With looks of satisfaction on the faces of participants, the seventh European Organic Congress – organized in Vilnius by the IFOAM EU Group and the Lithuanian Ministry of Agriculture - came to an end. The reason for holding the conference in the capital was Lithuania taking over the presidency of the EU Council. To coincide with Lithuania taking on its new role, many participants arrived on 1.7.2013 to take part in an excursion to organic farmers in the region. The organizers were very pleased to see that a good 200 people had come from around 28 countries to attend the conference on 3 and 4 July.


(Picture: More than 200 specialists and speakers attended the Organic Congress in Vilnius)   

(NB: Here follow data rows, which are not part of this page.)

-- ==== Sys2Proof/Tests/Slice0.lean ====
section
/-! SUPPORT. The model's own tests: the smoke test of the static checks, words written out from the encodings of
`30_encoding.md`, one step of each instruction with the results that the spec's rules and `95_test_vectors.md` give, and a
witness for the hypotheses of every statement. -/

namespace Sys2Proof.Tests

open Sys2Proof.Machine

/-! ### WellFormed: what each check refuses, and what it lets pass -/

/-- Format 3 fields with the flags n and i given, the others clear. -/
def f3 (n i : Bool) (disp : BitVec 12) : Format3 := { n := n, i := i, x := false, b := false, p := false, disp := disp }

/-- Format 4 fields with the flags n and i given, the others clear. -/
def f4 (n i : Bool) (addr : BitVec 20) : Format4 := { n := n, i := i, x := false, b := false, p := false, addr := addr }

/-- Format 2 fields. -/
def f2 (r1 r2 : BitVec 4) : Format2 := { ignored := 0#2, r1 := r1, r2 := r2 }

theorem test_smoke_compr_r1 : (Instr.compr (f2 9#4 0#4)).wellFormed = false := by decide
theorem test_smoke_compr_r2 : (Instr.compr (f2 8#4 15#4)).wellFormed = false := by decide
theorem test_smoke_compr_legal : (Instr.compr (f2 8#4 8#4)).wellFormed = true := by decide
theorem test_smoke_clear_r1 : (Instr.clear (f2 9#4 0#4)).wellFormed = false := by decide
theorem test_smoke_clear_ignores_r2 : (Instr.clear (f2 8#4 15#4)).wellFormed = true := by decide
theorem test_smoke_tixr_r1 : (Instr.tixr (f2 15#4 0#4)).wellFormed = false := by decide
theorem test_smoke_tixr_ignores_r2 : (Instr.tixr (f2 0#4 9#4)).wellFormed = true := by decide

/-- The immediate pattern is refused on each of the eleven mnemonics of R100, in both formats. -/
theorem test_smoke_immediate_addresses :
    (∀ i ∈ [Instr.sta (f3 false true 5#12), .stl (f3 false true 5#12), .stx (f3 false true 5#12), .stch (f3 false true 5#12),
      .j (f3 false true 5#12), .jeq (f3 false true 5#12), .jlt (f3 false true 5#12), .jsub (f3 false true 5#12),
      .td (f3 false true 5#12), .rd (f3 false true 5#12), .wd (f3 false true 5#12)], i.wellFormed = false) ∧
    (∀ i ∈ [Instr.staExt (f4 false true 5#20), .stlExt (f4 false true 5#20), .stxExt (f4 false true 5#20),
      .stchExt (f4 false true 5#20), .jExt (f4 false true 5#20), .jeqExt (f4 false true 5#20), .jltExt (f4 false true 5#20),
      .jsubExt (f4 false true 5#20), .tdExt (f4 false true 5#20), .rdExt (f4 false true 5#20),
      .wdExt (f4 false true 5#20)], i.wellFormed = false) := by decide

/-- The immediate pattern passes where it has a meaning (R94, R122), and the indirect one passes on a store. -/
theorem test_smoke_legal_patterns :
    ∀ i ∈ [Instr.lda (f3 false true 5#12), .ldtExt (f4 false true 5#20), .ldch (f3 false true 5#12),
      .comp (f3 false true 5#12), .rsub (f3 false true 0#12), .sta (f3 true false 5#12), .jExt (f4 true true 5#20),
      .td (f3 false false 5#12)], i.wellFormed = true := by decide

/-! ### Decoding: words written out bit by bit from R53, R54, R55 and the binary column of R57 -/

theorem test_decode_lda :
    decode [0b00000011#8, 0b00101000#8, 0b10000001#8] =
      .ok (.lda ⟨true, true, false, false, true, 0b100010000001#12⟩, []) ∧
    decode [0b00000011#8, 0b00111000#8, 0b10000001#8, 0b00000111#8] =
      .ok (.ldaExt ⟨true, true, false, false, true, 0b10001000000100000111#20⟩, []) := by
  decide

theorem test_decode_sta :
    decode [0b00001110#8, 0b10001101#8, 0b10100110#8] =
      .ok (.sta ⟨true, false, true, false, false, 0b110110100110#12⟩, []) ∧
    decode [0b00001110#8, 0b10011101#8, 0b10100110#8, 0b01100010#8] =
      .ok (.staExt ⟨true, false, true, false, false, 0b11011010011001100010#20⟩, []) := by
  decide

theorem test_decode_stx :
    decode [0b00010000#8, 0b11100010#8, 0b11001011#8] =
      .ok (.stx ⟨false, false, true, true, true, 0b001011001011#12⟩, []) ∧
    decode [0b00010000#8, 0b11110010#8, 0b11001011#8, 0b10111101#8] =
      .ok (.stxExt ⟨false, false, true, true, true, 0b00101100101110111101#20⟩, []) := by
  decide

theorem test_decode_stl :
    decode [0b00010101#8, 0b01000111#8, 0b11110000#8] =
      .ok (.stl ⟨false, true, false, true, false, 0b011111110000#12⟩, []) ∧
    decode [0b00010101#8, 0b01010111#8, 0b11110000#8, 0b00011000#8] =
      .ok (.stlExt ⟨false, true, false, true, false, 0b01111111000000011000#20⟩, []) := by
  decide

theorem test_decode_comp :
    decode [0b00101011#8, 0b10101100#8, 0b00010101#8] =
      .ok (.comp ⟨true, true, true, false, true, 0b110000010101#12⟩, []) ∧
    decode [0b00101011#8, 0b10111100#8, 0b00010101#8, 0b01110011#8] =
      .ok (.compExt ⟨true, true, true, false, true, 0b11000001010101110011#20⟩, []) := by
  decide

theorem test_decode_jeq :
    decode [0b00110010#8, 0b00000001#8, 0b00111010#8] =
      .ok (.jeq ⟨true, false, false, false, false, 0b000100111010#12⟩, []) ∧
    decode [0b00110010#8, 0b00010001#8, 0b00111010#8, 0b11001110#8] =
      .ok (.jeqExt ⟨true, false, false, false, false, 0b00010011101011001110#20⟩, []) := by
  decide

theorem test_decode_jlt :
    decode [0b00111000#8, 0b01100110#8, 0b01011111#8] =
      .ok (.jlt ⟨false, false, false, true, true, 0b011001011111#12⟩, []) ∧
    decode [0b00111000#8, 0b01110110#8, 0b01011111#8, 0b00101001#8] =
      .ok (.jltExt ⟨false, false, false, true, true, 0b01100101111100101001#20⟩, []) := by
  decide

theorem test_decode_j :
    decode [0b00111101#8, 0b11001011#8, 0b10000100#8] =
      .ok (.j ⟨false, true, true, true, false, 0b101110000100#12⟩, []) ∧
    decode [0b00111101#8, 0b11011011#8, 0b10000100#8, 0b10000100#8] =
      .ok (.jExt ⟨false, true, true, true, false, 0b10111000010010000100#20⟩, []) := by
  decide

theorem test_decode_jsub :
    decode [0b01001011#8, 0b00100000#8, 0b10101001#8] =
      .ok (.jsub ⟨true, true, false, false, true, 0b000010101001#12⟩, []) ∧
    decode [0b01001011#8, 0b00110000#8, 0b10101001#8, 0b11011111#8] =
      .ok (.jsubExt ⟨true, true, false, false, true, 0b00001010100111011111#20⟩, []) := by
  decide

theorem test_decode_rsub :
    decode [0b01001110#8, 0b10000101#8, 0b11001110#8] =
      .ok (.rsub ⟨true, false, true, false, false, 0b010111001110#12⟩, []) ∧
    decode [0b01001110#8, 0b10010101#8, 0b11001110#8, 0b00111010#8] =
      .ok (.rsubExt ⟨true, false, true, false, false, 0b01011100111000111010#20⟩, []) := by
  decide

theorem test_decode_ldch :
    decode [0b01010000#8, 0b11101010#8, 0b11110011#8] =
      .ok (.ldch ⟨false, false, true, true, true, 0b101011110011#12⟩, []) ∧
    decode [0b01010000#8, 0b11111010#8, 0b11110011#8, 0b10010101#8] =
      .ok (.ldchExt ⟨false, false, true, true, true, 0b10101111001110010101#20⟩, []) := by
  decide

theorem test_decode_stch :
    decode [0b01010101#8, 0b01001111#8, 0b00011000#8] =
      .ok (.stch ⟨false, true, false, true, false, 0b111100011000#12⟩, []) ∧
    decode [0b01010101#8, 0b01011111#8, 0b00011000#8, 0b11110000#8] =
      .ok (.stchExt ⟨false, true, false, true, false, 0b11110001100011110000#20⟩, []) := by
  decide

theorem test_decode_ldt :
    decode [0b01110111#8, 0b10100100#8, 0b00111101#8] =
      .ok (.ldt ⟨true, true, true, false, true, 0b010000111101#12⟩, []) ∧
    decode [0b01110111#8, 0b10110100#8, 0b00111101#8, 0b01001011#8] =
      .ok (.ldtExt ⟨true, true, true, false, true, 0b01000011110101001011#20⟩, []) := by
  decide

theorem test_decode_rd :
    decode [0b11011010#8, 0b00001001#8, 0b01100010#8] =
      .ok (.rd ⟨true, false, false, false, false, 0b100101100010#12⟩, []) ∧
    decode [0b11011010#8, 0b00011001#8, 0b01100010#8, 0b10100110#8] =
      .ok (.rdExt ⟨true, false, false, false, false, 0b10010110001010100110#20⟩, []) := by
  decide

theorem test_decode_wd :
    decode [0b11011100#8, 0b01101110#8, 0b10000111#8] =
      .ok (.wd ⟨false, false, false, true, true, 0b111010000111#12⟩, []) ∧
    decode [0b11011100#8, 0b01111110#8, 0b10000111#8, 0b00000001#8] =
      .ok (.wdExt ⟨false, false, false, true, true, 0b11101000011100000001#20⟩, []) := by
  decide

theorem test_decode_td :
    decode [0b11100001#8, 0b11000011#8, 0b10101100#8] =
      .ok (.td ⟨false, true, true, true, false, 0b001110101100#12⟩, []) ∧
    decode [0b11100001#8, 0b11010011#8, 0b10101100#8, 0b01011100#8] =
      .ok (.tdExt ⟨false, true, true, true, false, 0b00111010110001011100#20⟩, []) := by
  decide

theorem test_decode_compr :
    decode [0b10100000#8, 0b01010100#8, 0xAA#8] = .ok (.compr ⟨0b00#2, 0b0101#4, 0b0100#4⟩, [0xAA#8]) := by
  decide

theorem test_decode_clear :
    decode [0b10110110#8, 0b00111111#8, 0xAA#8] = .ok (.clear ⟨0b10#2, 0b0011#4, 0b1111#4⟩, [0xAA#8]) := by
  decide

theorem test_decode_tixr :
    decode [0b10111001#8, 0b10000010#8, 0xAA#8] = .ok (.tixr ⟨0b01#2, 0b1000#4, 0b0010#4⟩, [0xAA#8]) := by
  decide

/-- Base opcodes that are not in the catalog are rejected by name, whatever follows (R63); so are bytes that end early. -/
theorem test_decode_rejects :
    decode [0x04#8, 0x00#8, 0x00#8] = .error (.invalidOpcode 0x04#8) ∧ decode [0xFF#8] = .error (.invalidOpcode 0xFF#8) ∧
      decode [] = .error .truncated ∧ decode [0x03#8] = .error .truncated ∧ decode [0x03#8, 0x00#8] = .error .truncated ∧
      decode [0x03#8, 0x10#8, 0x00#8] = .error .truncated := by
  decide

/-- The host's numbering: the whole instruction is one big-endian number (log 9). -/
theorem test_table_words :
    decodeTableWord 24 0x3F2FF5 = some (.j ⟨true, true, false, false, true, 0xFF5#12⟩) ∧
      decodeTableWord 32 0x75101000 = some (.ldtExt ⟨false, true, false, false, false, 0x01000#20⟩) ∧
      decodeTableWord 16 0xB850 = some (.tixr ⟨0#2, 5#4, 0#4⟩) ∧ decodeTableWord 24 0x040000 = none := by
  decide

/-! ### One step of each instruction -/

/-- A RUNNING core at an address, with bytes from there on. -/
def core (pc : Word) (bytes : List Byte) : State :=
  State.clean (Memory.writeBytes [] pc.toNat bytes) pc .running [] { scripts := [], asked := 0 }

/-- More bytes in memory. -/
def poke (s : State) (a : Nat) (bytes : List Byte) : State := { s with mem := s.mem.writeBytes a bytes }

/-- The state after one step. -/
def after (s : State) : State := (stepCommand s).1

/-- A register before the step. -/
def put (s : State) (r : Reg) (v : Word) : State := s.setReg r v

/-- The flag before the step. -/
def flag (s : State) (c : CC) : State := { s with cc := c }

/-- A device of the environment with one coming answer to `DevTest`, an input, and handles that can be opened. -/
def script (s : State) (d : Byte) (ready : Bool) (input : List Byte) : State :=
  { s with
    env :=
      { scripts := [{ id := d, ready := [ready], canRead := true, input := input, canWrite := true, truncates := false }]
        asked := 0 } }

/-- R131: a word is loaded zero-extended. -/
theorem test_lda :
    (after (poke (core 0x1000#32 [0x03#8, 0x09#8, 0x00#8]) 0x900 [0xAB#8, 0xCD#8, 0xEF#8])).regs.a = 0x00ABCDEF#32 := by decide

The congress was organized by the IFOAM EU Group in conjunction with the Lithuanian Ministry of Agriculture. Both were supported by the Lithuanian organic farmers association LEUA and the country’s Chamber of Agriculture. With the title “Shaping Europe’s Organic Future Together”, the issues under discussion were the development of the European Organic Regulation and the demand for an organic action plan in order to give the organic industry a further stimulus to growth. The explicit aim of the one-and-a-half-day event was not only discussion within the organic sector with representatives from the different countries but also the provision of sufficient opportunities for talking to the representatives of the EU Commission. The Commission was represented by four important people in Vilnius: Alina Ujupan, a member of Commissioner for Agriculture Dacian Ciolos cabinet, João Onofre, Head of the Organic Unit at the Directorate General for Agriculture (DG AGRI), Bernd Winkler (DG SANCO) and Linda Mauperon, Internal Policy and Regulation Coordinator in the Organic Unit of DG Agri. At the opening and closing panels, the Lithuanian Vice Minister of Agriculture Rytis Šatkauskas and senior staff from his ministry were also in attendance. They emphasized the importance of organic agriculture for Lithuania and the Baltic region as a whole.


The conference was divided into twelve plenary meetings and working groups on the various sub-topics such as the amendment to the current organic control and the measures for an organic action plan. The first speaker representing Commissioner Ciolos was Mrs Ujupan (picture) who presented the standpoints of the EU Commission. She went into the current resolutions affecting agricultural policy in the years ahead. “Organic agriculture can come in pillar 1 within the 30% financing of small and medium farms (the small farmer scheme).” However, she pointed out that pillar 2 of the Common Agricultural Policy (CAP) provided far more possibilities. “We’re hoping this will bring a lot of organic innovations,” said Ujupan (picture on right). She said that the online survey arranged by the Commission in the spring of 2013, in which 45,000 people took part, had been very successful. On the one hand, the organic sector was a great success and, on the other, many people had asked what was to be done to continue the growth process. The European Court of Auditors had produced a very tough auditor report. “Cases of fraud have created uncertainty in the industry and in the Commission as well,” explained Ujupan, who works closely with Dacian Cioloº. She said the question that all should be asking themselves is how to improve the integrity of both the European industry’s own products and those that are imported.She concluded by stating: “We want to see a strong and successful organic sector.”
 

Christopher Stopes (picture), the President of the IFOAM EU Group, called for all countries to follow the example of those who were most advanced in terms of organic practice. With reference to EU agricultural policy, he said that there could only be public money for things that benefited the public - public money for public goods. Conventional agriculture must not receive funds if it doesn’t make a recognizable contribution to protection of the countryside and maintaining the environment. However, the achievements of organic agriculture had to be presented much more clearly than has been the case so far. Amending the organic control procedures must be approached with extreme caution. “It must be clear that controls are a procedure that is carried out in strict compliance with the organic directives and that the organic movement is a values-oriented movement that is committed to ecological principles.”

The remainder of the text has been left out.